**Assignment:** Write out exactly the lines below that run from the one containing "-- ==== Sys2Proof/Laws/State.lean" through the one containing "(s.modGroup g f).peer = s.peer := rfl", both included, with no other lines.

**Provided data:**
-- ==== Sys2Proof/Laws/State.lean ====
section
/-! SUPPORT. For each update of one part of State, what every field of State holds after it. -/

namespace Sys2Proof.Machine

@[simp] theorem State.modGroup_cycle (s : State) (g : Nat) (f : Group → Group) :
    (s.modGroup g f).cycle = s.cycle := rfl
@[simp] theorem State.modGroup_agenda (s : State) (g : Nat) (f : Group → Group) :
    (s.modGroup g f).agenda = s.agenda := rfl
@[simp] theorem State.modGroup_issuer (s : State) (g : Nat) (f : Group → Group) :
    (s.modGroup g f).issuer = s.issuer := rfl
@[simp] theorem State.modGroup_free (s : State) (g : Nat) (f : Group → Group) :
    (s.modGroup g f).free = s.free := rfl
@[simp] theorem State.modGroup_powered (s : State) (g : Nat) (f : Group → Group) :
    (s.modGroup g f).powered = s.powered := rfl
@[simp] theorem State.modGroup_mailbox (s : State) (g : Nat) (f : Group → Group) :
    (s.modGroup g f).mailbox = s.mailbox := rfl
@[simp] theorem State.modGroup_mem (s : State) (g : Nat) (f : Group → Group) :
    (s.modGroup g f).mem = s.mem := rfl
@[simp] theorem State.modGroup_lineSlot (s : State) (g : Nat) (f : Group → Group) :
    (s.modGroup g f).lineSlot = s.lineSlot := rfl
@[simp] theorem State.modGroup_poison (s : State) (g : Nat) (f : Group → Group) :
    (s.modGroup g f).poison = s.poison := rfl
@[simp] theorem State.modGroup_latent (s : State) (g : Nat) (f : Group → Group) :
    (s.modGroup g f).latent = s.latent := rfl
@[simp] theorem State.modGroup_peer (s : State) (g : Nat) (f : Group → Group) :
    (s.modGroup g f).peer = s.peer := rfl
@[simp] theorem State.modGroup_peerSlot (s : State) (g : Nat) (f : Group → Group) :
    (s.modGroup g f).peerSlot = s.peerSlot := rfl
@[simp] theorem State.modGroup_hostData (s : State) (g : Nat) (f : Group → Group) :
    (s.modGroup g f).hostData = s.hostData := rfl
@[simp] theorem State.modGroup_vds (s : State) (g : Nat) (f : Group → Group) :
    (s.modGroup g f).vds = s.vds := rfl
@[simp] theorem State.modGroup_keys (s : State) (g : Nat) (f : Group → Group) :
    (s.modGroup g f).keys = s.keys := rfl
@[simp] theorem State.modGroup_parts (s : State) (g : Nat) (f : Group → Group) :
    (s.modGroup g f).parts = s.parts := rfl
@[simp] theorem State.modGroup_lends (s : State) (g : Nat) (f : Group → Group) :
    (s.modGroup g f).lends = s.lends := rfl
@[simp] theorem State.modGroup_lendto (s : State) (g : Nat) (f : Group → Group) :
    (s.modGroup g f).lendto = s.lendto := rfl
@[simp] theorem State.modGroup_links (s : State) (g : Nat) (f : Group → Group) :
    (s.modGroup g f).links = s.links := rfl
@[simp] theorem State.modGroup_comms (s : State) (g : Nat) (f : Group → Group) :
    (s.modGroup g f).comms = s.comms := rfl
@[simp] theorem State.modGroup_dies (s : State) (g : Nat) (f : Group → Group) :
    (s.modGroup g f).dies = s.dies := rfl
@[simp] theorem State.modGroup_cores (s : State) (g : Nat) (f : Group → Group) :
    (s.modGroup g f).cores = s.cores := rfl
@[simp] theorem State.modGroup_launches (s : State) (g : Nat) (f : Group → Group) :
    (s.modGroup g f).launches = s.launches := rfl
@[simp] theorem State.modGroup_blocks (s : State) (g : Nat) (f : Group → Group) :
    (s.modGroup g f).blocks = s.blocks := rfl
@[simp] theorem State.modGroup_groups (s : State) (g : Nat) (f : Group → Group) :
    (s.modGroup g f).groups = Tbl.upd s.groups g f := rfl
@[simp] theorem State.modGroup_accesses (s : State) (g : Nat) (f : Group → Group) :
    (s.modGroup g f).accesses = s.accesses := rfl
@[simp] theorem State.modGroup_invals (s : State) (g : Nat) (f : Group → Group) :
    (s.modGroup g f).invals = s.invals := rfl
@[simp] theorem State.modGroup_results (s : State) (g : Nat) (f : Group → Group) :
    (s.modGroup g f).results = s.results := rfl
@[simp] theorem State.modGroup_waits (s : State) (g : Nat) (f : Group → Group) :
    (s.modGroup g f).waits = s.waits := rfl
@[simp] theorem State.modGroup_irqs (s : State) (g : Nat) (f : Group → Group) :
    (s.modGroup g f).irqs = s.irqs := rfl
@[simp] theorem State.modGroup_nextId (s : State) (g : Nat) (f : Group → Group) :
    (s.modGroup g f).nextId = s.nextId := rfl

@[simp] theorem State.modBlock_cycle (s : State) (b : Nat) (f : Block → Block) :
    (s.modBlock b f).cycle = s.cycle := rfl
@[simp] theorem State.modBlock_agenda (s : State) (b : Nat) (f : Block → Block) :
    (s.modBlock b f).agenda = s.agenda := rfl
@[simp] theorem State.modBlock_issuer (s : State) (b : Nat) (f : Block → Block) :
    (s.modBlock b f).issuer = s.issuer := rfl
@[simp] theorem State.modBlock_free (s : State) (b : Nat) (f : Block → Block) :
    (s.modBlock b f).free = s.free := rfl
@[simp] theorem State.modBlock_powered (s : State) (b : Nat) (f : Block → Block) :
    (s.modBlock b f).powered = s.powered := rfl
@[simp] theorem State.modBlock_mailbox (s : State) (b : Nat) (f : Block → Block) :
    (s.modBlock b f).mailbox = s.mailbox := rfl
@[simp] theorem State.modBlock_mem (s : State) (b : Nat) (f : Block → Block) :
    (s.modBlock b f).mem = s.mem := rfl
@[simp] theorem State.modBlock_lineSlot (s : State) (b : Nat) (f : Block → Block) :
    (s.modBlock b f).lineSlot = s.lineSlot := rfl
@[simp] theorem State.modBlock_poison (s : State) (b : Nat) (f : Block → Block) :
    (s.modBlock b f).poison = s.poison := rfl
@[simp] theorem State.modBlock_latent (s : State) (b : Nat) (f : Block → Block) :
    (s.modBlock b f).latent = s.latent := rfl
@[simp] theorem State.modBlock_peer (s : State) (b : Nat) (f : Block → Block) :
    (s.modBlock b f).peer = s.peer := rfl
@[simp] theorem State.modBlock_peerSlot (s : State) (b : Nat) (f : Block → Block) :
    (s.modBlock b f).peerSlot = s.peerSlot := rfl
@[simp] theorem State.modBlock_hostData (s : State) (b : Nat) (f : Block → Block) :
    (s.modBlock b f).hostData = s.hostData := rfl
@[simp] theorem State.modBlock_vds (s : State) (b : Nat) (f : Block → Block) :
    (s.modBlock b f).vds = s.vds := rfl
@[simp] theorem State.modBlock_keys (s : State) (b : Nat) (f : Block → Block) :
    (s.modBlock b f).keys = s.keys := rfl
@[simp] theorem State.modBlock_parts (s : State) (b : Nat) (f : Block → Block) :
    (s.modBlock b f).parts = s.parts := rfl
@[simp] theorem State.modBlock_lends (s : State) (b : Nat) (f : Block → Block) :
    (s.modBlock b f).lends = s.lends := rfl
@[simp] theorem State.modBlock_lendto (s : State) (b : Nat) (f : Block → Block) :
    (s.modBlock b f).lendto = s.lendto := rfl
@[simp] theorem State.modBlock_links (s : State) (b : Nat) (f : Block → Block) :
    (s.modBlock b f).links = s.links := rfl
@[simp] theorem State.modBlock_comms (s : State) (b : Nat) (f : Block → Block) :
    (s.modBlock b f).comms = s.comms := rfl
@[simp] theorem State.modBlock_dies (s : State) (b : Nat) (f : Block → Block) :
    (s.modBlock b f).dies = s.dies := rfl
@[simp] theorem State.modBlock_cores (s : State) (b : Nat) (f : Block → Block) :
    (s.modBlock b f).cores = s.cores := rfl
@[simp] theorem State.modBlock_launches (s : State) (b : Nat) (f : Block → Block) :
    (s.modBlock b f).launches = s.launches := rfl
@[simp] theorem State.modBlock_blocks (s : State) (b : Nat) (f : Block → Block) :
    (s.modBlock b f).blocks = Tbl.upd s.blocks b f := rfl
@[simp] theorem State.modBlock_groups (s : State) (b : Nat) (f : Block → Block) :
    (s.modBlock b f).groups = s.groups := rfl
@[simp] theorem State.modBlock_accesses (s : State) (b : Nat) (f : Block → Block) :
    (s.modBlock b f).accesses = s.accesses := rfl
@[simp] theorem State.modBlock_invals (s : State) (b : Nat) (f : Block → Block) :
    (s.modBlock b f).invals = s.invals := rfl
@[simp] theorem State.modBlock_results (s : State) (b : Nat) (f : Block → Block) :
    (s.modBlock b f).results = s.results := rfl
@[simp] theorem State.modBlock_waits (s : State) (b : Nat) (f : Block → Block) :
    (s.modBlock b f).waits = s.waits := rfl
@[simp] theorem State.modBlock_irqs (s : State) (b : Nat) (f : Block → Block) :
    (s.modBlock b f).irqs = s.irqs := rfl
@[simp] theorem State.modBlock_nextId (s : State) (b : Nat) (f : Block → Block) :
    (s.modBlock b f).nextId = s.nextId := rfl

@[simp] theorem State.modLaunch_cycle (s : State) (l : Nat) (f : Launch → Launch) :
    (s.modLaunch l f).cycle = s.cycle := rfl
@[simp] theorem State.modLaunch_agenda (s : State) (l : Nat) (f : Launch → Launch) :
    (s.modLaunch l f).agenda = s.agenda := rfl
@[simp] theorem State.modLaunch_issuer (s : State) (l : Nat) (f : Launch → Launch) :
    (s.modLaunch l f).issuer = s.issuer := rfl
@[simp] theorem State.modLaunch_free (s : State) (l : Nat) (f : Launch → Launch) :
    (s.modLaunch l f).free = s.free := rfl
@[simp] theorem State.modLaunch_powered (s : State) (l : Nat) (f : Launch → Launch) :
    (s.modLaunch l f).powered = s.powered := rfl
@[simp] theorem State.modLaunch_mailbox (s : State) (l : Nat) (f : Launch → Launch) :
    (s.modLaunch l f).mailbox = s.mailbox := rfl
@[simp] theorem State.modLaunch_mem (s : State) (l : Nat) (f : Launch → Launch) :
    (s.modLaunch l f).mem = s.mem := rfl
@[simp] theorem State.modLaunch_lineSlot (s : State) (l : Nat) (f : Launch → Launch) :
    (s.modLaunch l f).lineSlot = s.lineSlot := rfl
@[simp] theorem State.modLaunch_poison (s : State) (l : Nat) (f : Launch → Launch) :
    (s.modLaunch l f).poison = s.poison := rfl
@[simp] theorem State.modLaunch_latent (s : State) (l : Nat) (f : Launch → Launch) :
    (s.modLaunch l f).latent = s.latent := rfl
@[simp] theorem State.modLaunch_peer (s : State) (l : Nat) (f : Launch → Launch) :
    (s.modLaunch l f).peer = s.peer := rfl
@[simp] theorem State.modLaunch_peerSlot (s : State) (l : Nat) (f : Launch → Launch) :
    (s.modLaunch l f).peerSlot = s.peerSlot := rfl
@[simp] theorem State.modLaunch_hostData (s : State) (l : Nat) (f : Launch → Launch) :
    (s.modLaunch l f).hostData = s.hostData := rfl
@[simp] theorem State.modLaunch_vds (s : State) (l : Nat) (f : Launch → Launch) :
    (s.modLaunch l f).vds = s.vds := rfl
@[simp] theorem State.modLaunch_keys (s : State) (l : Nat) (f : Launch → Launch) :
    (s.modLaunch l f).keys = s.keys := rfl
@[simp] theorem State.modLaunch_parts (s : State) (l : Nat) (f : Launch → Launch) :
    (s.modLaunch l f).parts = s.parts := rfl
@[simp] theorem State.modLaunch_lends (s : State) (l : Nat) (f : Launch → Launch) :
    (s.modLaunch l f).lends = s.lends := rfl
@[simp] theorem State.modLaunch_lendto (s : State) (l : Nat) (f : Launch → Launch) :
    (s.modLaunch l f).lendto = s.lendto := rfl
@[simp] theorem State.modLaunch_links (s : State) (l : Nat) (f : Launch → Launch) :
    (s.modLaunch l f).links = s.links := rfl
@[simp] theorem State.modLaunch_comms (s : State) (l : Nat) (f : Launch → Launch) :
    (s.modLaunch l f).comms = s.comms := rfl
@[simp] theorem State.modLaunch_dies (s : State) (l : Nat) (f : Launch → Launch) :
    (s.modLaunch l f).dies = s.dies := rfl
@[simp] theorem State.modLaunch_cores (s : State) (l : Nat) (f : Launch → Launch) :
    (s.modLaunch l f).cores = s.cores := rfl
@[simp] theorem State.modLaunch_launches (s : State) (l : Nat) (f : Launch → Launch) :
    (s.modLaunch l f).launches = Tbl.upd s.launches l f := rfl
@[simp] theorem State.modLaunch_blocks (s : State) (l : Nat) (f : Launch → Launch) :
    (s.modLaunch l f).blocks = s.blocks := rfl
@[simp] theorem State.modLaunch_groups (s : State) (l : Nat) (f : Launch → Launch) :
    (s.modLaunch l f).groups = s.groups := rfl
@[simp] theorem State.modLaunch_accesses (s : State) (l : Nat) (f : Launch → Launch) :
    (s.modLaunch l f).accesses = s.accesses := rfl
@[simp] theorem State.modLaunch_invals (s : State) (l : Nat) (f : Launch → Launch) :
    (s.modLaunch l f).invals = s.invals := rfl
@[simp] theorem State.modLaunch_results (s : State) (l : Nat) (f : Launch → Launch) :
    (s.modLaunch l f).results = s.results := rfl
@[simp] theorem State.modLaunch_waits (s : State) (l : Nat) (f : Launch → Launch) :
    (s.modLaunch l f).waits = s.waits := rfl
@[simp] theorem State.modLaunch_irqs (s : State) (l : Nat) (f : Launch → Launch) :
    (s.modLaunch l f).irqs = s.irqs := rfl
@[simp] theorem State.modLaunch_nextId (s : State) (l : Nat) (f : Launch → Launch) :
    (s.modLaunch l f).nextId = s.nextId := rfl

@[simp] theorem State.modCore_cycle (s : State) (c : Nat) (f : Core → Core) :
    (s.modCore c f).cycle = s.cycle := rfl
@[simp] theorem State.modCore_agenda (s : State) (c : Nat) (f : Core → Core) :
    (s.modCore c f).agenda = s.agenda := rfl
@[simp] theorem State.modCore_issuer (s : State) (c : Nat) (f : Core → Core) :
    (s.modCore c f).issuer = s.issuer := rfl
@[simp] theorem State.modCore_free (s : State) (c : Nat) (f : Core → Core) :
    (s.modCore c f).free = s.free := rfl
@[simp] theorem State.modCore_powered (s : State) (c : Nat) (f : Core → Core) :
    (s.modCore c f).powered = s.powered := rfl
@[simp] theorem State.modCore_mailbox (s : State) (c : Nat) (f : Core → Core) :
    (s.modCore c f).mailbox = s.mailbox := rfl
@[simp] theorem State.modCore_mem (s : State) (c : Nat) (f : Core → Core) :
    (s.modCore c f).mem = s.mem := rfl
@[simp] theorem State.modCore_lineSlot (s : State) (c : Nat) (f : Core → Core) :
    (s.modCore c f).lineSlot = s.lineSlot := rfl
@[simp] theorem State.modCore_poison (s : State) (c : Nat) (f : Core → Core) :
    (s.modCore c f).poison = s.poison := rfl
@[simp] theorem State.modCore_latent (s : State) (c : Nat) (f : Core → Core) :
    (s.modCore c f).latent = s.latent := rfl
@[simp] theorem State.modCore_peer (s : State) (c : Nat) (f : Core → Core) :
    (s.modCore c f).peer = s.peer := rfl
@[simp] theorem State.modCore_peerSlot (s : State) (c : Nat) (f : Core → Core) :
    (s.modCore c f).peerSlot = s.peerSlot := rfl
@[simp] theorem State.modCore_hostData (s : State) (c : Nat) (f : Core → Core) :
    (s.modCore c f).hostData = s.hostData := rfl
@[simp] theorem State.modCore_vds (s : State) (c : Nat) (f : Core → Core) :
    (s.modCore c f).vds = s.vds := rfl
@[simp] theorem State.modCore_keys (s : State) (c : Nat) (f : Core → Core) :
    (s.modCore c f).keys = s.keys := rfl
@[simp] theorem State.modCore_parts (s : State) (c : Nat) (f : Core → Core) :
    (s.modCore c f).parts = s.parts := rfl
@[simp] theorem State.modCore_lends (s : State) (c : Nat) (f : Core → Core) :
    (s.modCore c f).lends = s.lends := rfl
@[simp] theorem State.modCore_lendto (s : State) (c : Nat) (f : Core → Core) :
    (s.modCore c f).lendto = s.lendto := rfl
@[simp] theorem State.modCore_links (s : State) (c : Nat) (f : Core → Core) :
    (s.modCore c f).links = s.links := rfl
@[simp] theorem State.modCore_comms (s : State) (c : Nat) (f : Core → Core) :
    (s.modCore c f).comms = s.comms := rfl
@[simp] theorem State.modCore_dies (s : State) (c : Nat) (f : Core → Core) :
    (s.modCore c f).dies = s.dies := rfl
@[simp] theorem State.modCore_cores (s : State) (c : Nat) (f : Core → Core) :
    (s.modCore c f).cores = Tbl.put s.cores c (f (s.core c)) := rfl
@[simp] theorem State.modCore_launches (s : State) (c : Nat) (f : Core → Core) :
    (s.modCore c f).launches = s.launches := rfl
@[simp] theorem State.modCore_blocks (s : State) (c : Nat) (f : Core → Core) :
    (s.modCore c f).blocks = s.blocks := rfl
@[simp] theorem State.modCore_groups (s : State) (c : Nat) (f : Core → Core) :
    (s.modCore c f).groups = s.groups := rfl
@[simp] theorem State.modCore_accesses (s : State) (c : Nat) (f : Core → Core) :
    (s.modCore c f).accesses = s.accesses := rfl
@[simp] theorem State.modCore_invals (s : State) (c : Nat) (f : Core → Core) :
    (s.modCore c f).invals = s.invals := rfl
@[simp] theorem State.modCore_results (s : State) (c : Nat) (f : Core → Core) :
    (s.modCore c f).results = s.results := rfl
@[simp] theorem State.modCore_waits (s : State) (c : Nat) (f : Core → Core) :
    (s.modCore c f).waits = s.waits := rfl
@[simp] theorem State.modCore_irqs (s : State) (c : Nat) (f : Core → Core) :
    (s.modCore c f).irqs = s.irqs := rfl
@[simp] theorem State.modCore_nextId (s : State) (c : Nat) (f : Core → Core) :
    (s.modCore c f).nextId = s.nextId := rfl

...

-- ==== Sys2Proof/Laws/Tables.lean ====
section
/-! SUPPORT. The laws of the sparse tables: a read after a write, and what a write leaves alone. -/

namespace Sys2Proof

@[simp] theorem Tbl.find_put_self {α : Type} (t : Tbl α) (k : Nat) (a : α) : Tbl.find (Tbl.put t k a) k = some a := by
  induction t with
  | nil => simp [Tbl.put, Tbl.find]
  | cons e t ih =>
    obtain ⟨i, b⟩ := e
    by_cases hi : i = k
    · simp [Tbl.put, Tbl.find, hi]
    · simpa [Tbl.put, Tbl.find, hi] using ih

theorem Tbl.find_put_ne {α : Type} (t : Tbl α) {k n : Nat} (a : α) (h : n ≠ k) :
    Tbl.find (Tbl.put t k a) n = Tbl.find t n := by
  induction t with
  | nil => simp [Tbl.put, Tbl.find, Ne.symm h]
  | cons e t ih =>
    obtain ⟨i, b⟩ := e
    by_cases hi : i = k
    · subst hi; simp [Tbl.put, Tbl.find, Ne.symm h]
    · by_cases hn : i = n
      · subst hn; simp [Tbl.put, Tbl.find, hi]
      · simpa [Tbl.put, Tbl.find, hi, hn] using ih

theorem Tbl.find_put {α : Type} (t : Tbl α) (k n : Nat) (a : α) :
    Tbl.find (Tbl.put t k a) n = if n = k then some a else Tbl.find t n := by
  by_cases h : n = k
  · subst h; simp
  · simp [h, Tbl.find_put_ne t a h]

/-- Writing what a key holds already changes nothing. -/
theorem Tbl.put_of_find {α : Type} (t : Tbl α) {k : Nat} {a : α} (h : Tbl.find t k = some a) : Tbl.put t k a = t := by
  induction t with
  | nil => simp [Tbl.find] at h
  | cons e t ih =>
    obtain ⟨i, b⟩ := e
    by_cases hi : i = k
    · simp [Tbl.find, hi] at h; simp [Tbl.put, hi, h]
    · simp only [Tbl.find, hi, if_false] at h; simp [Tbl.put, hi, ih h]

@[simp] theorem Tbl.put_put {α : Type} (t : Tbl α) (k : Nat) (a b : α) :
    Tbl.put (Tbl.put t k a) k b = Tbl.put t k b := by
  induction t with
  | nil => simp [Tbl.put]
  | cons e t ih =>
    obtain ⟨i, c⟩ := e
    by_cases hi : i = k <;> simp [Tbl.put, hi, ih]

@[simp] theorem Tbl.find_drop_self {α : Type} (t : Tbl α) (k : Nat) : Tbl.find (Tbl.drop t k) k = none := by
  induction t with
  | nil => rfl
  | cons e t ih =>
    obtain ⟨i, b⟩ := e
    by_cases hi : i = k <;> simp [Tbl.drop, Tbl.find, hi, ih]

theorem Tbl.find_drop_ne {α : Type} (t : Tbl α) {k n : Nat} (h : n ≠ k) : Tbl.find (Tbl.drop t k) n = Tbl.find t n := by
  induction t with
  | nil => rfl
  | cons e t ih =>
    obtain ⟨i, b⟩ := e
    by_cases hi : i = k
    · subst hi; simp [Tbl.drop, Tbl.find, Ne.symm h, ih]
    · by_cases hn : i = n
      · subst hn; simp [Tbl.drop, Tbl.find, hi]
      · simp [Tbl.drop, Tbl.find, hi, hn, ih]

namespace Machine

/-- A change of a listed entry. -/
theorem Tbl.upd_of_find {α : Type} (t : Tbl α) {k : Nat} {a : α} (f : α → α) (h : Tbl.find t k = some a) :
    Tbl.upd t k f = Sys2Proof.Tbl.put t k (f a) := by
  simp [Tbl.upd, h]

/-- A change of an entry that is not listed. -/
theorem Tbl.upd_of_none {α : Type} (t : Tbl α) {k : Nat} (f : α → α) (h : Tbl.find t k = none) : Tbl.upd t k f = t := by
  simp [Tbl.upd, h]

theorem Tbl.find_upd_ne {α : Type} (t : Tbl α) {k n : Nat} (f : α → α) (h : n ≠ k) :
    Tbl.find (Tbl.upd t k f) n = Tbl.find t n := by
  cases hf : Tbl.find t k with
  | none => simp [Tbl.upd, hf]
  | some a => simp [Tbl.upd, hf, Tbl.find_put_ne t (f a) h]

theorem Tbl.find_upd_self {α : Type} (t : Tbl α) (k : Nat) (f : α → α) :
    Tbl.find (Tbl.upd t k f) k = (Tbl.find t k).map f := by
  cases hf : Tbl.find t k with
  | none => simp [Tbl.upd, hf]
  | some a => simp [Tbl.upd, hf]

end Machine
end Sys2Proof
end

**Answer box:**
-- ==== Sys2Proof/Laws/State.lean ====
section
/-! SUPPORT. For each update of one part of State, what every field of State holds after it. -/

namespace Sys2Proof.Machine

@[simp] theorem State.modGroup_cycle (s : State) (g : Nat) (f : Group → Group) :
    (s.modGroup g f).cycle = s.cycle := rfl
@[simp] theorem State.modGroup_agenda (s : State) (g : Nat) (f : Group → Group) :
    (s.modGroup g f).agenda = s.agenda := rfl
@[simp] theorem State.modGroup_issuer (s : State) (g : Nat) (f : Group → Group) :
    (s.modGroup g f).issuer = s.issuer := rfl
@[simp] theorem State.modGroup_free (s : State) (g : Nat) (f : Group → Group) :
    (s.modGroup g f).free = s.free := rfl
@[simp] theorem State.modGroup_powered (s : State) (g : Nat) (f : Group → Group) :
    (s.modGroup g f).powered = s.powered := rfl
@[simp] theorem State.modGroup_mailbox (s : State) (g : Nat) (f : Group → Group) :
    (s.modGroup g f).mailbox = s.mailbox := rfl
@[simp] theorem State.modGroup_mem (s : State) (g : Nat) (f : Group → Group) :
    (s.modGroup g f).mem = s.mem := rfl
@[simp] theorem State.modGroup_lineSlot (s : State) (g : Nat) (f : Group → Group) :
    (s.modGroup g f).lineSlot = s.lineSlot := rfl
@[simp] theorem State.modGroup_poison (s : State) (g : Nat) (f : Group → Group) :
    (s.modGroup g f).poison = s.poison := rfl
@[simp] theorem State.modGroup_latent (s : State) (g : Nat) (f : Group → Group) :
    (s.modGroup g f).latent = s.latent := rfl
@[simp] theorem State.modGroup_peer (s : State) (g : Nat) (f : Group → Group) :
    (s.modGroup g f).peer = s.peer := rfl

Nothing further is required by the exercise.